-- ==== Sys2Proof/Proofs/Edges.lean ====
section
/-! SUPPORT. Leading and trailing edges at a line input, and what a sample event makes of an open line (R21, R26, R29 to R35). -/

namespace Sys2Proof.Machine

/-! ### Leading edges (R26, R29) -/

section
variable {s : State} {i : LineId} (phase : Nat)

/-- The input once a leading edge has opened its line. -/
def State.opened (s : State) (i : LineId) (phase : Nat) : LineInput :=
  { s.line i with level := (s.line i).polarity.lineLevel, phase := .inLine (s.openedLine (s.line i) phase) }

theorem State.leadingEdge_enabled (quiet : (s.line i).phase = .quiet) (on : (s.line i).enable = true) :
    s.leadingEdge i phase = s.putGuarded i ((s.opened i phase).guardOpen s.config.axis false none) := by
  simp only [State.leadingEdge, quiet]
  exact if_pos on

theorem State.leadingEdge_disabled (quiet : (s.line i).phase = .quiet) (off : (s.line i).enable = false) :
    s.leadingEdge i phase = s.setLine i { s.line i with level := (s.line i).polarity.lineLevel } := by
  simp only [State.leadingEdge, quiet, off]
  rfl

theorem State.askSnapshot_waits {k : ChannelIx} (present : s.monitor = .present) (on : (s.channel k).state ≠ .off) :
    s.askSnapshot phase k = .waiting phase := by
  simp [State.askSnapshot, present, on]

theorem State.askSnapshot_returns {k : ChannelIx} (h : s.monitor = .absent ∨ (s.channel k).state = .off) :
    s.askSnapshot phase k = .completed ((s.channel k).raw + (s.channel k).offset) (s.channel k).state :=
  if_pos h.symm

/-- A leading snapshot that waits leaves the line open. -/
theorem State.guardOpen_opened_waits (present : s.monitor = .present) (on : s.measuringAxis.state ≠ .off) :
    (s.opened i phase).guardOpen s.config.axis false none = (s.opened i phase, false) := by
  have waits : (s.openedLine (s.line i) phase).leading.axis = .waiting phase := s.askSnapshot_waits phase present on
  simp only [LineInput.guardOpen, State.opened, OpenLine.spoiled, waits, Bool.or_false, Bool.and_false]
  rfl

/-- A leading snapshot that comes back at once in another state than TRACKING discards the line. -/
theorem State.guardOpen_opened_returns (h : s.monitor = .absent ∨ s.measuringAxis.state = .off)
    (untracked : s.measuringAxis.state ≠ .tracking) :
    (s.opened i phase).guardOpen s.config.axis false none
      = ({ s.opened i phase with phase := .discarding (s.openedLine (s.line i) phase) }, true) := by
  have returns : (s.openedLine (s.line i) phase).leading.axis
      = .completed (s.measuringAxis.raw + s.measuringAxis.offset) s.measuringAxis.state := s.askSnapshot_returns phase h
  have axis : (s.openedLine (s.line i) phase).axis = s.config.axis := rfl
  simp [LineInput.guardOpen, State.opened, OpenLine.spoiled, returns, axis, untracked]

end

theorem exec_leadingEdge {s : State} (ho : s.operating = true) (i : LineId) (phase : Fin 256) :
    exec (.leadingEdge i phase) s = .next (s.leadingEdge i phase.val) := by
  simp only [exec, execLeadingEdge, s.whileOperating_of_operating _ ho]

/-! ### A sample event and an open line (R29, R32) -/

section
variable {o : OpenLine} {k : ChannelIx} (c c' : Channel) (increment : Int) (amplitude : Nat)

theorem OpenLine.discardedBy_other (h : o.axis ≠ k) (e : ChannelNews) : ¬o.discardedBy (LineNews.only k e) := by
  rintro ⟨e', he, -⟩
  simp [LineNews.only, h] at he

theorem OpenLine.discardedBy_waiting (h : o.axis = k) {n : Nat} (hn : o.leading.axis = .waiting n) :
    let e := ChannelNews.ofSample c c' increment amplitude
    o.discardedBy (LineNews.only k e)
      ↔ c'.state ≠ .tracking ∨ o.span < ((c'.raw + c'.offset) - e.edge n).toInt.natAbs := by
  intro e
  simp only [OpenLine.discardedBy, LineNews.only, h, if_true, Option.some.injEq, exists_eq_left', hn, Snapshot.after,
    Snapshot.completed.injEq]
  simp only [e, ChannelNews.ofSample, decide_eq_true_eq, Option.some.injEq, exists_eq_left']
  constructor
  · rintro (⟨-, left⟩ | ⟨p, st, ⟨rfl, rfl⟩, spoils⟩)
    · exact .inl left
    · exact spoils
  · exact fun spoils => .inr ⟨_, _, ⟨rfl, rfl⟩, spoils⟩

theorem OpenLine.discardedBy_placed (h : o.axis = k) {p : Position} (hp : o.leading.axis = .completed p .tracking) :
    o.discardedBy (LineNews.only k (.ofSample c c' increment amplitude))
      ↔ (c.state = .tracking ∧ c'.state ≠ .tracking) ∨ o.span < ((c'.raw + c'.offset) - p).toInt.natAbs := by
  simp only [OpenLine.discardedBy, LineNews.only, h, if_true, Option.some.injEq, exists_eq_left', hp, Snapshot.after,
    Snapshot.completed.injEq]
  simp only [ChannelNews.ofSample, decide_eq_true_eq, Option.some.injEq, exists_eq_left']
  constructor
  · rintro (left | ⟨_, _, ⟨rfl, rfl⟩, untracked | long⟩)
    · exact .inl left
    · exact absurd rfl untracked
    · exact .inr long
  · rintro (left | long)
    · exact .inl left
    · exact .inr ⟨_, _, ⟨rfl, rfl⟩, .inr long⟩

end

theorem State.passSees_line (s : State) (k : ChannelIx) (left : Bool) (p : Position) (i : LineId) :
    (s.passSees k left p).line i = s.line i := by
  cases i <;> simp [State.line]

/-- What a sample event makes of an open line: it is discarded, or goes on with the snapshots that came back. -/
theorem State.sampleChannel_inLine {s : State} (k : ChannelIx) (increment : Int) (amplitude : Nat) (first : MeetOrder) {i : LineId}
    {o : OpenLine} (h : (s.line i).phase = .inLine o) :
    let t := s.sampleChannel k increment amplitude first
    let news := LineNews.only k (.ofSample (s.channel k) (t.channel k) increment amplitude)
    (o.discardedBy news → ∃ leading, (t.line i).phase = .discarding { o with leading := leading })
      ∧ (¬o.discardedBy news → (t.line i).phase = .inLine { o with leading := o.leading.after news o.axis o.pair }) := by
  intro t
  obtain ⟨u, tells, -, -, e⟩ := s.sampleChannel_eq k increment amplitude first
  obtain ⟨-, channels, -⟩ := s.sampleChannel_frame k increment amplitude first
  have after : t.channel k = ((s.channel k).sample increment amplitude).1 := by
    rw [State.channel_set channels, if_pos rfl]
  have phase : (t.line i).phase = (u.line i).phase := by
    simp only [t, e]
    rw [u.settleEvent_eq first _ fun v => by simp, u.concludes_phase first _ i fun v => v.passSees_line _ _ _ i]
  rw [after, phase]
  exact ⟨(tells.lines i).discarded o h, (tells.lines i).kept o h⟩

/-- Settles O17: the edge opens the line, or discards it at once; and a sample event of its axis places it, discards it or lets it go
on. -/
theorem leadingEdgeOpensLine : Obligations.LeadingEdgeOpensLine := by
  refine ⟨?_, ?_, ?_⟩
  · intro s i phase ho on quiet l ask o level
    have run := exec_leadingEdge ho i phase
    rw [State.leadingEdge_enabled _ quiet on] at run
    refine ⟨fun present inn => ⟨s.askSnapshot_waits _ present inn, ?_⟩, fun gone untracked => ?_⟩
    · rw [run, State.guardOpen_opened_waits _ present inn]
      rfl
    · rw [run, State.guardOpen_opened_returns _ gone untracked]
      rfl
  · intro s i phase ho off quiet
    exact ⟨_, (exec_leadingEdge ho i phase).trans (congrArg _ (State.leadingEdge_disabled _ quiet off))⟩
  · intro s k increment amplitude first i o ho hm on line
    refine ⟨_, exec_sampleEvent s k increment amplitude first ho hm on, ?_⟩
    intro c c' edge passes goesOn discarded
    obtain ⟨discards, keeps⟩ := State.sampleChannel_inLine k increment amplitude.val first line
    refine ⟨fun axis n waits => ⟨fun spoiled => ?_, fun tracks short => ?_⟩,
      fun axis p placed => ⟨fun spoiled => ?_, fun stays short => ?_⟩, fun other => ?_⟩
    · exact discards ((OpenLine.discardedBy_waiting _ _ _ _ axis waits).mpr spoiled)
    · have kept := keeps (mt (OpenLine.discardedBy_waiting _ _ _ _ axis waits).mp (not_or.mpr ⟨not_not.mpr tracks, short⟩))
      refine ⟨_, ?_, kept⟩
      simp only [EdgeSnapshots.after, axis, LineNews.only, if_true, waits, Snapshot.after]
      exact congrArg _ tracks
    · exact discards ((OpenLine.discardedBy_placed _ _ _ _ axis placed).mpr spoiled)
    · have kept := keeps (mt (OpenLine.discardedBy_placed _ _ _ _ axis placed).mp (not_or.mpr ⟨stays, short⟩))
      refine ⟨_, ?_, kept⟩
      simp only [EdgeSnapshots.after, placed, Snapshot.after]
    · have kept := keeps (OpenLine.discardedBy_other other _)
      refine ⟨_, ?_, kept⟩
      simp only [EdgeSnapshots.after, LineNews.only, if_neg other, Snapshot.after_none]

end Sys2Proof.Machine
end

————

= Problem to solve =
Write down exactly the span of lines above from the one containing "have run := exec_leadingEdge ho i phase" to the one containing "exact ⟨_, (exec_leadingEdge", both ends included.

= Result of the exercise =
    have run := exec_leadingEdge ho i phase
    rw [State.leadingEdge_enabled _ quiet on] at run
    refine ⟨fun present inn => ⟨s.askSnapshot_waits _ present inn, ?_⟩, fun gone untracked => ?_⟩
    · rw [run, State.guardOpen_opened_waits _ present inn]
      rfl
    · rw [run, State.guardOpen_opened_returns _ gone untracked]
      rfl
  · intro s i phase ho off quiet
    exact ⟨_, (exec_leadingEdge ho i phase).trans (congrArg _ (State.leadingEdge_disabled _ quiet off))⟩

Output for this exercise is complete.